3. The electrolyte solution for lithium secondary battery according to claim 1, wherein the electrolyte additives are included in an amount of 0.1% to 10% by weight to the total weight of the electrolyte solution.

4. The electrolyte solution for lithium secondary battery according to claim 1, wherein the dipentaerythritol hexaacrylate and the (meth)acrylate compound are included at a weight ratio of 6:1 to 1:1.

5. The electrolyte solution for lithium secondary battery according to claim 1, further comprising an organic solvent selected from the group consisting of ester solvents, ether solvents, ketone solvents, aromatic hydrocarbon solvents, carbonate solvents, and a mixture thereof.

6. The electrolyte solution for lithium secondary battery according to claim 1, further comprising an organic solvent which includes an organic solvent having a high dielectric constant and an organic solvent having a low viscosity at a volume ratio of 3:7 to 7:3.

7. The electrolyte solution for lithium secondary battery according to claim 6, wherein the organic solvent having a high dielectric constant is any one selected from the group consisting of ethylene carbonate, propylene carbonate, and a mixture thereof, and the organic solvent having a low viscosity is any one selected from the group consisting of ethyl methyl carbonate, dimethyl carbonate, diethyl carbonate, and a mixture thereof

8. The electrolyte solution for lithium secondary battery according to claim 1, further comprising a lithium salt selected from the group consisting of LiPF6, LiClO4, LiAsF6, LiBF4, LiSbF6, LiAlO4, LiAlCl4, LiCF3SO3, LiC4F9SO3, LiN(C2F5SO3)2, LiN(C2F5SO2)2, LiN(CF3SO2)2, LiN(CaF2a+1SO2)(CbF2b+1SO2) (provided that a and b each represent a natural number), LiCl, LiI, and a mixture thereof.

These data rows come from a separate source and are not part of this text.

-- ==== Sys2Proof/Machine/Engine.lean ====
section
/-! DEFINITION. What the engines of a core share: records in the scratchpad, commands of single lanes, and global reads
and writes by an engine (R101, R115, R263, R264, R269). -/

namespace Sys2Proof.Machine

open Sys2Proof

/-! ## Commands of single lanes -/

/-- What a lane's command gives: its result words and label, a cause to park, or a fault. -/
inductive LaneOut where
  | done (ws : List Word) (lbl : Label)
  | park (why : Park)
  | fault (f : Flt)
  deriving DecidableEq, Repr

/-- R263: the commands of some lanes in ascending quadrant lane order; a fault ends its team. -/
def State.laneLoop (step : State → Lane → State × LaneOut) (s : State) (g : IssueGroup) (ls : List Lane) :
    State × List (Lane × LaneOut) :=
  ls.foldl (fun (s, out) l =>
    if (s.team? l.t.tid).isNone then (s, out)
    else
      match step s l with
      | (s', .fault f) => (s'.judge g [l] fun _ => some f, out)
      | (s', r) => (s', out ++ [(l, r)])) (s, [])

/-- The lanes that park. -/
def parked (outs : List (Lane × LaneOut)) : List (Lane × Park) :=
  outs.filterMap fun x => match x.2 with | .park why => some (x.1, why) | _ => none

/-- The results of the lanes that are done. -/
def finished (outs : List (Lane × LaneOut)) : List LaneRes :=
  outs.filterMap fun x => match x.2 with | .done ws lbl => some ⟨x.1, ws, lbl⟩ | _ => none

/-- R268: when a lane parks, every later lane of its path parks with it. -/
def withLater (ls : List Lane) (ps : List (Lane × Park)) : List (Lane × Park) :=
  ls.filterMap fun l =>
    match ps.find? fun p => p.1.pid = l.pid && p.1.q ≤ l.q with
    | some p => some (l, p.2)
    | none => none

/-- The union of the lines that some lanes of a path wait for. -/
def mergeLines (ps : List (Lane × Park)) : List (Lane × Park) :=
  ps.map fun p =>
    match p.2 with
    | .lines _ => (p.1, .lines (dedup ((ps.filter fun q => q.1.pid = p.1.pid).flatMap fun q =>
        match q.2 with | .lines ks => ks | _ => [])))
    | _ => p

/-- R268, R283, R289: the lanes that are accepted so far, in ascending lane order, those that park, and the engine that has no room
for the next. -/
structure Taking where
  taken : List (TRef × Nat) := []
  parks : List (Lane × Park) := []
  room : Option (Nat × Nat) := none
  deriving DecidableEq, Repr

/-- Is a lane of a command passed over: its team is gone, it is accepted, or an earlier one holds the word or parks its path? -/
def State.passedOver (s : State) (k : Taking) (l : Lane) : Bool :=
  k.room.isSome || (k.taken.any fun x => x.1 = l.t) || (k.parks.any fun x => x.1.pid = l.pid) || (s.team? l.t.tid).isNone

/-- The lanes that a held word has had accepted. -/
def takenBefore (g : IssueGroup) : List (TRef × Nat) := match g.hold with | some h => h.taken | none => []

/-- R268, R283, R289: accept the lanes of a command one by one, and hold the group while an engine has no room. -/
def State.takeLanes (s : State) (i : Iss) (step : State → Taking → Lane → State × Taking) : State × Option Hold :=
  let (s, k) := i.on.foldl (fun (s, k) l => if s.passedOver k l then (s, k) else step s k l) (s, { taken := takenBefore i.g })
  let h : Hold := { taken := k.taken, room := k.room }
  if k.room.isSome then (s, some h) else (s.setIg i.g.id fun g => { g with hold := some h }, none)

/-- The lanes whose command the group has had accepted, with their handles. -/
def State.takenNow (s : State) (i : Iss) : List (TRef × Nat) :=
  match s.ig? i.g.id with
  | some g => takenBefore g
  | none => []

/-- The lanes whose command is not accepted. -/
def State.untaken (s : State) (i : Iss) : List Lane := i.on.filter fun l => !(s.takenNow i).any fun x => x.1 = l.t

/-! ## Records -/

/-- R263: a lane's record address. -/
def State.recOff (s : State) (i : Iss) (l : Lane) : Nat := s.rd32 l.t i.f.lit i.f.a

/-- R263: the faults of a record of `n` bytes: alignment, then the bound of the scratchpad. -/
def State.recFlt (s : State) (i : Iss) (n : Nat) (l : Lane) : Option Flt :=
  let a := s.recOff i l
  if a % n ≠ 0 then some ⟨fcAlign, 0, a, 0⟩
  else if s.scrSize l.t.tid < a + n then some ⟨fcScratch, 0, a, 0⟩
  else none

/-- R263: the bytes of a lane's record, and the absent lines that park the lane. -/
def State.recBytes (s : State) (l : Lane) (a n : Nat) : Except Park (List Byte) :=
  if s.sabsent l.t.tid a n then .error (.lines (spanLines a n)) else .ok (s.sreads l.t.tid a n)

/-- R263: the label of a command: its operands, the record's lines and the context. -/
def State.cmdLbl (s : State) (i : Iss) (l : Lane) (a n : Nat) : Label := s.aluLbl i l ||| s.slabel l.t.tid a n

/-! ## Global accesses of engines -/

/-- What an engine's read gives. -/
inductive ERead where
  | bytes (bs : List Byte) (lbl : Label)
  | fab (station off : Nat) (lbl : Label)
  | refused
  /-- The code of the fault; `page` is set for a resolvable translation fault. -/
  | fault (code : Nat) (page : Option Tr)
  deriving DecidableEq, Repr

/-- The code that a translation gives an engine (R264). -/
def Tr.code : Tr → Nat
  | .page _ code _ _ _ => code
  | _ => fcTrans

/-- R269: an engine reads bytes of one line at their coherence point, without a lease. -/
def State.engRead (s : State) (tid core part ctx va n : Nat) : ERead :=
  match s.translate core part ctx va false with
  | .ok loc lbl =>
    match s.pinOf tid loc.line with
    | some x => .bytes ((x.bytes.drop loc.off).take n) x.lbl
    | none =>
      if !s.servable (some tid) 0 loc.line then .refused
      else
        match loc with
        | .fab st off => .fab st off lbl
        | _ =>
          if !s.owned part loc then .fault fcTrans none
          else if s.eccBad loc n then .fault fcMemory none
          else .bytes (s.getLoc loc n) lbl
  | .bad _ => .fault fcTrans none
  | t => .fault t.code (some t)

/-- What an engine's write gives. -/
inductive EWrite where
  | ok (gwct : DWord)
  | fab (station off : Nat)
  | refused
  | fault (code : Nat) (page : Option Tr)
  deriving DecidableEq, Repr

/-- R115, R269: an engine writes bytes of one line as a store, tested under R113. -/
def State.engWrite (s : State) (tid core part ctx va : Nat) (bs : List Byte) (lbl : Label) : State × EWrite :=
  match s.translate core part ctx va true with
  | .ok loc fl =>
    match s.pinOf tid loc.line with
    | some x =>
      if !Label.sub lbl fl then (s, .fault fcLabel none)
      else if s.roShard loc then (s, .fault fcPlace none)
      else (s.setL1 x.core x.part x.line fun y => y.pinWrite loc.off bs lbl, .ok s.clk.tclk)
    | none =>
      if !s.servable (some tid) 0 loc.line then (s, .refused)
      else
        match loc with
        | .fab st off => (s, .fab st off)
        | _ =>
          if !s.owned part loc then (s, .fault fcTrans none)
          else if !Label.sub lbl fl then (s, .fault fcLabel none)
          else if s.roShard loc then (s, .fault fcPlace none)
          else if s.eccPartial loc bs.length then (s, .fault fcMemory none)
          else
            let g := s.gwct loc
            (s.cohWrite loc bs, .ok g)
  | .bad _ => (s, .fault fcTrans none)
  | t => (s, .fault t.code (some t))

/-- The bytes up to the end of a 128-byte line. -/
def toLineEnd (a : Nat) : Nat := 128 - a % 128

/-- A span cut at 128-byte lines: addresses and lengths. The fuel counts pieces. -/
def pieces (a n : Nat) : Nat → List (Nat × Nat)
  | 0 => []
  | k + 1 =>
    if n = 0 then []
    else
      let m := min n (toLineEnd a)
      (a, m) :: pieces (a + m) (n - m) k

/-- What an engine's read of a span gives. -/
inductive SpanRead where
  | ok (bs : List Byte) (lbl : Label)
  /-- Pieces at other stations: address, station, offset and length. -/
  | far (rs : List (Nat × Nat × Nat × Nat))
  | refused
  | fault (code va : Nat) (page : Option Tr)
  deriving DecidableEq, Repr

/-- Two parts of a span. -/
def SpanRead.join : SpanRead → SpanRead → SpanRead
  | .ok a la, .ok b lb => .ok (a ++ b) (la ||| lb)
  | .fault c v p, _ => .fault c v p
  | _, .fault c v p => .fault c v p
  | .refused, _ => .refused
  | _, .refused => .refused
  | .far a, .far b => .far (a ++ b)
  | .far a, _ => .far a
  | _, .far b => .far b

/-- One piece of a span: answered by another station already, or read now. -/
def State.engPiece (s : State) (tid core : Nat) (t : Team) (got : List (Nat × List Byte)) (p : Nat × Nat) : SpanRead :=
  match got.find? fun y => y.1 = p.1 with
  | some y => .ok y.2 (match s.translate core t.part t.ctx p.1 false with | .ok _ fl => fl | _ => 0)
  | none =>
    match s.engRead tid core t.part t.ctx p.1 p.2 with
    | .bytes bs lbl => .ok bs lbl
    | .fab st off _ => .far [(p.1, st, off, p.2)]
    | .refused => .refused
    | .fault code page => .fault code p.1 page

/-- R269: an engine's read of a span, line by line. -/
def State.engSpan (s : State) (tid core : Nat) (t : Team) (got : List (Nat × List Byte)) (a n : Nat) : SpanRead :=
  ((pieces a n 8).map fun p => s.engPiece tid core t got p).foldl SpanRead.join (.ok [] 0)

/-- A UALink read without lease for an engine. -/
def OutReq.read (part ctx run station off len : Nat) (who : FabWho) : OutReq :=
  { OutReq.write part ctx run station off 0 [] who with kind := 0, scope := 0, nolease := true, len := len }

/-- R269: the pieces of a span that stand at other stations are asked for. -/
def State.askSpan (s : State) (t : Team) (who : Nat → FabWho) (rs : List (Nat × Nat × Nat × Nat)) : State :=
  rs.foldl (fun s r => s.sendReq (OutReq.read t.part t.ctx t.run r.2.1 r.2.2.1 r.2.2.2 (who r.1))) s

/-- The greater of two transit times. -/
def maxTime (a b : DWord) : DWord := if a.toNat < b.toNat then b else a

/-- R264: the report and the end of a team whose engine meets a fault: the engine's code, the cause, the PC of the
command and the record's scratchpad offset. An uncorrectable error is reported as such, with its unit (R385, R408). -/
def State.engFault (s : State) (tid code cause core pc va roff : Nat) : State :=
  if cause = fcMemory then
    match s.team? tid with
    | none => s
    | some t =>
      match s.translate core t.part t.ctx va false with
      | .ok loc _ => (s.rowError loc (some t.part)).takeFault tid fcMemory loc.unit core 0 0 pc 0 va roff
      | _ => s.takeFault tid fcMemory 0 core 0 0 pc 0 va roff
  else s.takeFault tid code cause core 0 0 pc 0 va roff

/-! ## Resuming a parked path behind its instruction -/

/-- The instruction of a clause at an address. -/
def State.wordsAt (s : State) (part ctx cls pc endPc : Nat) : Option (Instr × Nat) :=
  let ws := (List.range ((endPc - pc) / 4)).filterMap fun k => s.codeWord part ctx (pc + 4 * k)
  match decode cls ws with
  | .ok r => some r
  | .error _ => none

/-- The instruction at which a parked path stands. -/
def State.parkWord (s : State) (p : Path) : Option (Instr × Nat) :=
  match s.team? p.g.tid, p.mid with
  | some t, some m => s.wordsAt t.part t.ctx m.cls p.pc m.endPc
  | _, _ => none

/-- The issue of a parked path's instruction by its own lanes. -/
def State.parkIss (s : State) (p : Path) (i : Instr) : Option Iss :=
  match i.view with
  | some (cls, op, b) => some ⟨{ s.waitIg p with pc := p.pc }, cls, op, b.fm, s.pathLanes p, []⟩
  | none => none

/-- A path goes on behind the instruction that it was parked at. -/
def State.stepOver (s : State) (pid len stall : Nat) : State :=
  s.setPath pid fun p =>
    let m := p.mid.getD ⟨p.pc, 0, p.pc, false, false⟩
    let pc := p.pc + 4 * len
    let over_ := m.endPc ≤ pc
    { p with
      state := .runnable
      pc := if over_ then m.endPc else pc
      mid := if over_ then none else p.mid
      gateId := if over_ then none else p.gateId
      charged := 0
      hint := over_ && m.yld
      since := s.ageZero p.g.tid
      readyAt := s.clk.cycle + 1 + stall }

/-- Wake the parked paths that satisfy a test; each issues its instruction again. -/
def State.wakeIf (s : State) (f : Path → Bool) : State :=
  (s.sch.paths.filter f).foldl (fun s p => s.wakePath p.id) s

/-- R83: wake the paths of a team whose lines are all present. -/
def State.wakeLines (s : State) (tid : Nat) : State :=
  s.wakeIf fun p => p.g.tid = tid && (match p.state with
    | .parked (.lines ks) => ks.all fun k => (s.sline tid k).p
    | _ => false)

end Sys2Proof.Machine
end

9. The electrolyte solution for lithium secondary battery according to claim 1, further comprising a polymerization initiator selected from the group consisting of organic peroxides, azo compounds, and a mixture thereof.

10. The electrolyte solution for lithium secondary battery according to claim 1, further comprising a polymerization initiator in an amount of 0.01% to 1% by weight to the total weight of the electrolyte solution.

11. The electrolyte solution for lithium secondary battery according to claim 1, further comprising an additive selected from the group consisting of vinylene carbonate, metal fluorides, glutaronitrile, succinonitrile, adiponitrile, 3,3′-thiodipropionitrile, 1,3-propane sultone, 1,3-propene sultone, lithium bis(oxalate)borate, vinylethylene carbonate, and a mixture thereof.

12. A lithium secondary battery comprising:

a cathode comprising a cathode active material and an anode comprising an anode active material, which are disposed to face each other; and

an electrolyte solution interposed between the cathode and the anode, wherein the electrolyte solution includes dipentaerythritol hexaacrylate and a (meth)acrylate compound having a C4 to C12 linear or branched alkyl group as electrolyte additives.